The team identified a finding of very low safety significance (Green)involving a non-cited violation of 10 CFR 50, Appendix B, Criterion III, Design Control, because, regarding MOV-1SIS-863B and three other MOVs, FENOC staff did not establish measures to assure that the design bases were correctly translated into specifications, drawings, procedures, and instructions. Specifically, for the recirculation phase following a small break loss-of-coolant accident (SBLOCA), FENOC engineering staff determined the maximum differential pressure (DP) for MOV-1SI-863A and MOV-1SI-863B to be the low head safety injection (LHSI) pump shutoff head, but the actual configuration could have resulted in a higher DP at the MOV due to allowed reactor coolant system leakage past the associated pressure isolation valves.

Description:

Unit 1 Calculation 8700-DMC-3092, Torque Calculation for MOV-1SI-863A and MOV-1S-863B, determined 205 pounds per square inch differential (psid) to be the bounding maximum expected differential pressure (MEDP) for the LHSI piggyback motor-operated valves MOV-1SI-863A/B. This pressure corresponded to the LHSI shutoff head. This MEDP was used to demonstrate that sufficient thrust design margin existed to ensure the capability of the MOVs to open when transferring to containment sump recirculation operation during a postulated design basis accident. The team reviewed the Unit 1 emergency core cooling system design in response to a SBLOCA scenario and identified that the established MEDP design inputs for MOV-1SI-863A/B did not result in bounding DP values. Specifically, the team noted that MEDP would be higher than 205 psid MOV-1S-863B when considering that the pressure in the piping downstream of the MOV could be elevated due to reactor coolant system leakage past the downstream pressure isolation valves (PIV). In particular, each of the two LHSI system injection lines connecting to the reactor vessel contain two PIV check valves in series; and these valves are designed to maintain an interface between the low pressure LHSI piping and the high pressure reactor coolant system. While the PIVs are normally closed, TSs (Section 3.4.14) allow up to a maximum of 5 gallons per minute (gpm) back-leakage past the PIVs. The team determined that, with a small amount of back-leakage past the PIVs while at power, pressure in that piping would increase to the associated relief valve setpoint of 235 psig. The team determined that this pressure exceeded the currently established MEDP for MOV-1SI-863B, and should have been considered as the MEDP for the MOV.
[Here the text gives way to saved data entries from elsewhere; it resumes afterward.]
/-- R335 to R341, R349, R350: an ON command makes a domain exit, or is latched in its entry window; an entry is accepted when no condition of
R336 refuses it, and its completion leaves RETENTION with the signature, or OFF; a latched wake exits at once with EV54. CORE goes OFF
with PE0 and ECM retained, and its wake raises VCORE_EN. An exit keeps contents whose signature matches, and zeroes, poisons or reloads
the others, with EV53 when they were retained. -/
def Obligations.PowerDomainsEnterAndLeave : Prop :=
  ∀ (w : Who) (d : Fin 31) (src : Fin 9) (n : Fin 8) (k : Nat) (s : State), Sparse.wf regDefault s.regs.active = true → Sparse.wf pwZero s.qm.mem = true →
    Memory.wf s.eng.mem = true →
    let may := pathOpen s w.m = true ∧ domMaster w = true ∧ (w.m.val < 8 → leaseHeldBy s w = true)
    let x := dom s d
    let others := fun (t : State) => ∀ e, e ≠ d → dom t e = dom s e
    let code := fun (n : Nat) (t : State) => t.ao.resCode = n ∧ t.ao.resDom = d.val
    let steady := x.st = .off ∨ x.st = .retention
    let exits := fun (t : State) => (dom t d).st = .exiting ∧ (dom t d).toOff = decide (x.st = .off) ∧ others t ∧ (d.val = 25 → s.xb.st ≠ .fault → t.xb.st = .rebuild)
    let enters := fun (off : Bool) (t : State) => (dom t d).st = .entering ∧ (dom t d).toOff = off ∧ (dom t d).latched = false ∧ code 0 t
    let gone := { x with st := (if x.toOff then .off else .retention), sig := (if x.toOff then none else domainSig s d), rlost := false, wlat := x.latched, entries := min 0xFFFF (x.entries + 1) }
    let good := x.toOff = false ∧ x.sig.isSome = true ∧ domainSig s d = x.sig
    let lost := x.toOff = false ∧ ¬ (x.sig.isSome = true ∧ domainSig s d = x.sig)
    let reloads := fun (m : Fin 8) (t : State) => (eng t m).st = .reset ∧ (eng t m).reload = true ∧ engHold t m = true ∧
      ∀ a, iramBase m ≤ a → a < iramBase m + 0x20000 → memByte t a = 0
    let zeroed := fun (t : State) => (∀ i, i < 32768 → pmGet t (k * 32768 + i) = pwZero (k * 32768 + i)) ∧
      ∀ i, (i < k * 32768 ∨ (k + 1) * 32768 ≤ i) → pmGet t i = pmGet s i
    let poisoned := fun (t : State) => (∀ i, i < 32768 → (pmGet t (k * 32768 + i)).bad = true) ∧ t.qm.rlost.getLsbD k = true ∧
      (qEn s 57 = false → (∀ i, i < 32768 → (pmGet t (k * 32768 + i)).data = (pmGet s (k * 32768 + i)).data) ∧
        ∀ i, (i < k * 32768 ∨ (k + 1) * 32768 ≤ i) → pmGet t i = pmGet s i)
    -- commands
    (may → d ≠ 30 →
      (x.st = .on → Answers (.domainOn w d) w [] s fun t => dom t d = x ∧ others t ∧ code 0 t ∧ Only [.ao] s t) ∧
      (steady → Answers (.domainOn w d) w [] s fun t => exits t ∧ code 0 t ∧ Only [.ao, .xb] s t) ∧
      (x.st = .entering → Answers (.domainOn w d) w [] s fun t => dom t d = { x with latched := true } ∧ others t ∧ code 0 t ∧ Only [.ao] s t) ∧
      (x.st = .exiting → Answers (.domainOn w d) w [] s fun t => dom t d = x ∧ others t ∧ code 1 t ∧ Only [.ao] s t)) ∧
    (may →
      (∀ off : Bool, domRefuse s d.val (if off then 2 else 1) ≠ 0 → Answers (if off then .domainOff w d else .domainRetention w d) w [] s fun t =>
        t.ao.dom = s.ao.dom ∧ code (domRefuse s d.val (if off then 2 else 1)) t ∧ Only [.ao] s t) ∧
      ((x.st = .entering ∨ x.st = .exiting) → domRefuse s d.val 1 = 1 ∧ domRefuse s d.val 2 = 1) ∧
      (x.st = .on → 25 ≤ d.val → domRefuse s d.val 1 = 2) ∧ (x.st = .on → (d = 0 ∨ d = 24) → domRefuse s d.val 1 = 3 ∧ domRefuse s d.val 2 = 3) ∧
      (domRefuse s d.val 1 = 0 → x.st = .on → Answers (.domainRetention w d) w [] s fun t => enters false t ∧ others t ∧ Only [.ao] s t) ∧
      (domRefuse s d.val 2 = 0 → x.st = .on → d ≠ 25 → d ≠ 30 → Answers (.domainOff w d) w [] s fun t => enters true t ∧ others t ∧ Only [.ao] s t) ∧
      (domRefuse s d.val 2 = 0 → x.st = .on → d = 25 → (s.xb.st = .run ∨ s.xb.st = .fault) → Answers (.domainOff w d) w [] s fun t => enters true t ∧ others t) ∧
      (domRefuse s d.val 2 = 0 → x.st = .on → d = 25 → (s.xb.st = .halt ∨ s.xb.st = .rebuild) → Answers (.domainOff w d) w [] s fun t =>
        t.xb = { s.xb with offWait := some w.m } ∧ Only [.xb] s t) ∧
      (domRefuse s d.val 2 = 0 → x.st = .on → d = 30 → Answers (.domainOff w d) w [] s fun t => enters true t ∧ (dom t 0).st = .entering ∧
        (dom t 24).st = .entering ∧ (dom t 0).toOff = false ∧ (dom t 24).toOff = false ∧ Only [.ao] s t)) ∧
    (pathOpen s w.m = true →
      (domMaster w = false → Completes (.domainOff w d) s fun t => t.reply = answerOf w 5 [] ∧ Counts 6 s t ∧ Only [.mf] s t) ∧
      (domMaster w = true → w.m.val < 8 → leaseHeldBy s w = false → Refuses (.domainOff w d) w 3 [.mf] s ∧ Refuses (.domainOn w d) w 3 [.mf] s)) ∧
    -- entries
    (x.st = .entering →
      (8 ≤ d.val → d.val < 24 → x.latched = false → Completes (.domainEntryComplete d) s fun t => dom t d = gone ∧ others t ∧ Only [.ao, .qm] s t) ∧
      (8 ≤ d.val → d.val < 24 → x.latched = true → Completes (.domainEntryComplete d) s fun t => (dom t d).st = .exiting ∧ (dom t d).toOff = x.toOff ∧
        (dom t d).wlat = true ∧ (dom t d).sig = gone.sig ∧ Counts 54 s t ∧ others t ∧ Only [.ao, .qm] s t) ∧
      (d.val = n.val → (dom s 30).st ≠ .entering →
        ((eng s n).st = .idle → x.latched = false → Completes (.domainEntryComplete d) s fun t => dom t d = gone ∧ others t ∧ (eng t n).st = .reset ∧
          (s.lease.owner = some (engMaster n) → t.lease.owner = none ∧ Counts 8 s t) ∧ t.eng.mem = s.eng.mem ∧ Only [.ao, .eng, .arb, .lease, .regs, .od] s t) ∧
        ((eng s n).st ≠ .idle → exec (.domainEntryComplete d) s = .next s.fresh)) ∧
      (d = 25 → x.latched = false → Completes (.domainEntryComplete d) s fun t => dom t d = gone ∧ others t ∧ (s.xb.st ≠ .fault → t.xb.st = .halt) ∧
        t.xb.tx = Tbl.fill 33 .idle ∧ Only [.ao, .xb] s t) ∧
      (d = 30 → x.latched = false → x.toOff = true → (dom s 0).toOff = false → (dom s 24).toOff = false → (eng s 0).st = .idle →
        Completes (.domainEntryComplete d) s fun t => t.start.stage = .off ∧ t.start.vcoreEn = false ∧
          t.out = [.vcoreEn false] ∧ t.ao.tbCopy = s.time.tb ∧ (dom t 30).st = .off ∧ (dom t 0).st = .retention ∧ (dom t 24).st = .retention ∧
          (dom t 0).sig = domainSig s 0 ∧ (dom t 24).sig = domainSig s 24)) ∧
    -- wakes
    (bit (regv s (0x10104 + 0x10 * d.val)) src.val = true →
      (d ≠ 30 → steady → Completes (.domainWake d src) s fun t => exits t ∧ t.ao.wakeLast = BitVec.ofNat 10 (2 ^ src.val) ∧ Only [.ao, .xb] s t) ∧
      (x.st = .entering → Completes (.domainWake d src) s fun t => dom t d = { x with latched := true } ∧ others t ∧
        t.ao.wakeLast = BitVec.ofNat 10 (2 ^ src.val) ∧ Only [.ao] s t) ∧
      (d = 30 → x.st = .off → Completes (.standbyWake src) s fun t => t.start.stage = .vcore ∧ t.start.vcoreEn = true ∧ t.start.kind = 7 ∧
        t.out = [.vcoreEn true] ∧ t.ao.wakeLast = BitVec.ofNat 10 (2 ^ src.val) ∧ Only [.ao, .start] s t)) ∧
    (bit (regv s (0x10104 + 0x10 * d.val)) src.val = false → exec (.domainWake d src) s = .next s.fresh) ∧
    -- exits
    (x.st = .exiting →
      (good → 8 ≤ d.val → d.val < 25 → Completes (.domainExitComplete d) s fun t => dom t d = { x with st := .on, rlost := false } ∧ others t ∧ Only [.ao] s t) ∧
      (d.val = 8 + k → k < 16 → x.toOff = true → Completes (.domainExitComplete d) s fun t => (dom t d).st = .on ∧ zeroed t ∧ others t ∧ Only [.ao, .qm] s t) ∧
      (d.val = 8 + k → k < 16 → lost → Completes (.domainExitComplete d) s fun t => dom t d = { x with st := .on, rlost := true } ∧ poisoned t ∧
        Counts 53 s t ∧ others t ∧ Only [.ao, .qm] s t) ∧
      (d.val = n.val → good → Completes (.domainExitComplete d) s fun t => (dom t d).st = .on ∧ (eng t n).st = .check ∧ (eng t n).domainWake = true ∧
        t.eng.mem = s.eng.mem ∧ (∀ m, m ≠ n → eng t m = eng s m) ∧ others t ∧ Only [.ao, .eng, .free] s t) ∧
      (d.val = n.val → x.toOff = true → Completes (.domainExitComplete d) s fun t => (dom t d).st = .on ∧ reloads n t ∧ (∀ m, m ≠ n → eng t m = eng s m) ∧
        others t ∧ Only [.ao, .eng, .regs] s t) ∧
      (d.val = n.val → lost → Completes (.domainExitComplete d) s fun t => (dom t d).st = .on ∧ (dom t d).rlost = true ∧ reloads n t ∧ Counts 53 s t ∧ others t) ∧
      (d = 24 → ¬ good → n ≠ 0 → Completes (.domainExitComplete d) s fun t => (dom t d).st = .on ∧ reloads n t ∧ (lost → Counts 53 s t) ∧ others t) ∧
      (d = 25 → s.xb.st ≠ .fault → Completes (.domainExitComplete d) s fun t => (dom t d).st = .on ∧ t.xb.st = .run ∧ others t) ∧
      (26 ≤ d.val → d.val < 30 → Completes (.domainExitComplete d) s fun t => (dom t d).st = .on ∧ others t))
In response, FENOC staff issued CR-2017-11030 to evaluate this problem and to conduct an extent of condition review. Their initial investigation identified that the redundant valve at Unit 1, MOV-1SI-863A, was similarly affected; and that the same two MOVs at Unit 2 were affected but to a lesser degree. Condition Report (CR) 2017-11191 was initiated to complete a formal Unit 2 evaluation. FENOCs initial assessment of the deficiency concluded that the four MOVs (two at each unit) remained operable but with reduced thrust design margin. Specifically, although design margin was reduced, sufficient thrust design margin existed such that the MOVs could operate against the higher DP. The most limiting valve was MOV-1SI-863B, where the margin was reduced from 65% to 42% (about a 35% thrust design margin reduction). The team reviewed the associated design documents and similarly concluded that the four MOVs remained capable of performing their intended safety function.

Analysis:

The team determined that FENOCs failure to properly translate the design basis into Calculation 8700-DMC-3092, Revision 7, Torque Calculation for MOV-1SI-863A/B in accordance with 10 CFR 50, Appendix B, Criterion III, Design Control, was a performance deficiency that was reasonably within FENOCs ability to foresee and correct. Specifically, the team determined the limiting assumed scenario for this configuration would be a SBLOCA, which required piggyback operation (safety injection cold leg recirculation from the containment sump through the LHSI system to the high head safety injection pump suction piping) via MOV-1SI-863A/B; and that the maximum pressure in the piping downstream of MOV-1SI-863A/B could reach the associated relief valve set point pressure of 235 psig (higher than previously considered).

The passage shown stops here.